Whatever the council does, my constituents get upset, because they have to pay the bill for the clean-up at the end of the occupation. In the meantime, they are quite often denied the use of a park, play area, facility or playground for their children and grandchildren. They get very angry about that, and they get even more angry when they phone the police and get excuses.

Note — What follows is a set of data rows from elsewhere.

-- ==== Sys2Proof/Machine/Link.lean ====
section
/-!
DEFINITION. The Zugon link: bring-up, lanes, sleep, received packets, forwarding and a tile's own packets
(R260 to R286), with the meaning of each link command.
-/

namespace Sys2Proof.Machine

/-! ### Ports -/

/-- What a LNK port holds beside its registers. -/
def State.port (p : Part) (i : Nat) (s : State) : Port := ((s.chip p).ports[i]?).getD Port.reset

/-- The state with one LNK port changed. -/
def State.updPort (p : Part) (i : Nat) (f : Port → Port) (s : State) : State :=
  s.upd p fun c => { c with ports := listModify c.ports i f }

/-- `LNK_STAT.STATE` of a port: 0 OFF, 1 DETECT, 2 TRAIN, 3 LOCK, 4 EXCHANGE, 5 ACTIVE (R292). -/
def State.lnkSt (p : Part) (i : Nat) (s : State) : Nat := s.fldOf p (Reg.LNK_STAT i) 31 29
/-- `LNK_STAT.TXD` of a port: 0 DOWN, 1 UP, 2 SLEEP, 3 WAKE, 4 RETRAIN (R270, R292). -/
def State.lnkTx (p : Part) (i : Nat) (s : State) : Nat := s.fldOf p (Reg.LNK_STAT i) 27 25
/-- `LNK_STAT.RXD` of a port (R270, R292). -/
def State.lnkRx (p : Part) (i : Nat) (s : State) : Nat := s.fldOf p (Reg.LNK_STAT i) 23 21

/-- A chain of the sender whose transmit direction is not ACTIVE does not send the frame in progress wholly, also if it
is ACTIVE again before the next line (R251). -/
def State.linkFell (p : Part) (i : Nat) (s : State) : State :=
  match p with
  | .tile => s
  | .sender =>
    if s.txActive .sender i then s
    else s.updSnd fun t => { t with ras := t.ras.map fun r => { r with
      chains := r.chains.map fun c => if c.1 = i && c.2 = .sending then (i, .unsent) else c } }

/-- STATE, TXD and RXD of a port set; a change raises LNK_STATE (R267, R294). -/
def State.setLink (p : Part) (i st tx rx : Nat) (s : State) : State :=
  let w := s.rd p (Reg.LNK_STAT i)
  let w' := putFld (putFld (putFld w 31 29 st) 27 25 tx) 23 21 rx
  if w' = w then s else ((s.wr p (Reg.LNK_STAT i) w').linkFell p i).raise p (Ev.LNK_STATE p i)

/-- TXD alone set. -/
def State.setTx (p : Part) (i tx : Nat) (s : State) : State := s.setLink p i (s.lnkSt p i) tx (s.lnkRx p i)
/-- RXD alone set. -/
def State.setRx (p : Part) (i rx : Nat) (s : State) : State := s.setLink p i (s.lnkSt p i) (s.lnkTx p i) rx

/-- A counter of the port counts, and its event is raised at most once per millisecond (R294). -/
def State.crcErr (p : Part) (i : Nat) (s : State) : State :=
  let s := s.bump p (Reg.LNK_CRC_ERR i) 1
  if s.msDue p (s.port p i).crcAt then
    (s.updPort p i fun q => { q with crcAt := some (s.elapsed p) }).raise p (Ev.LNK_CRC_ERR p i)
  else s

/-- A header error counts, and LNK_HDR_ERR is raised at most once per millisecond (R283, R294). -/
def State.hdrErr (p : Part) (i : Nat) (s : State) : State :=
  let s := s.bump p (Reg.LNK_HDR_ERR i) 1
  if s.msDue p (s.port p i).hdrAt then
    (s.updPort p i fun q => { q with hdrAt := some (s.elapsed p) }).raise p (Ev.LNK_HDR_ERR p i)
  else s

They phone the local council, which spends most of its time explaining what it cannot do, rather than what it can do, and they then phone all the local councillors, who helpfully tell them to contact the Member of Parliament.

Eventually, my constituents get around to me, and I say that when I have had meetings with Ministers, I have made the point that sections 61 and 62 of the Criminal Justice and Public Order Act 1994 do not actually work. We need to do something about that. In the past, Ministers have announced that they would have a consultation. The last time I talked to a Minister—my right hon. Friend the Member for Great Yarmouth (Brandon Lewis)—was six or seven years ago, and there was a consultation at that point. Although I welcome such a consultation, what is necessary for public confidence is action.

Relations between Travellers and the public would be much better if there was a precise way of dealing with the problem. Then we could get to the root of the problem which, as many hon. Members have said, is about education and health in the Traveller community. What we need is to give confidence to the police and the local authority so that they can take action efficiently and effectively, without too much cost, so that they are happy, my constituents are happy and we can start to deal with the nub of the problem, which is the under-achievement and so on in the Traveller community.

What we have at the moment is a total and utter mess. Confidence in law and order drops, confidence in the council drops, confidence in councillors drops and confidence in the Member of Parliament drops. The reality is that people feel very dissatisfied. In a world where it is sometimes difficult to persuade people to turn out to vote, if someone is behaving antisocially at the bottom of their garden and we cannot do anything about it, they ask, “What’s the point?”

I hope that the Minister hears the message from today. First, we need a consultation which will receive plenty of advice—we have heard some good advice from colleagues today. Secondly, we need a timescale, because we do not want the issue to disappear into the Department for Communities and Local Government and never come out. Thirdly, as we have the joys of a two-year Session—we will not have a Queen’s Speech because of Brexit—we will have time to get legislation through. There is bound to be a criminal justice Bill, so let us use the opportunity and legislate.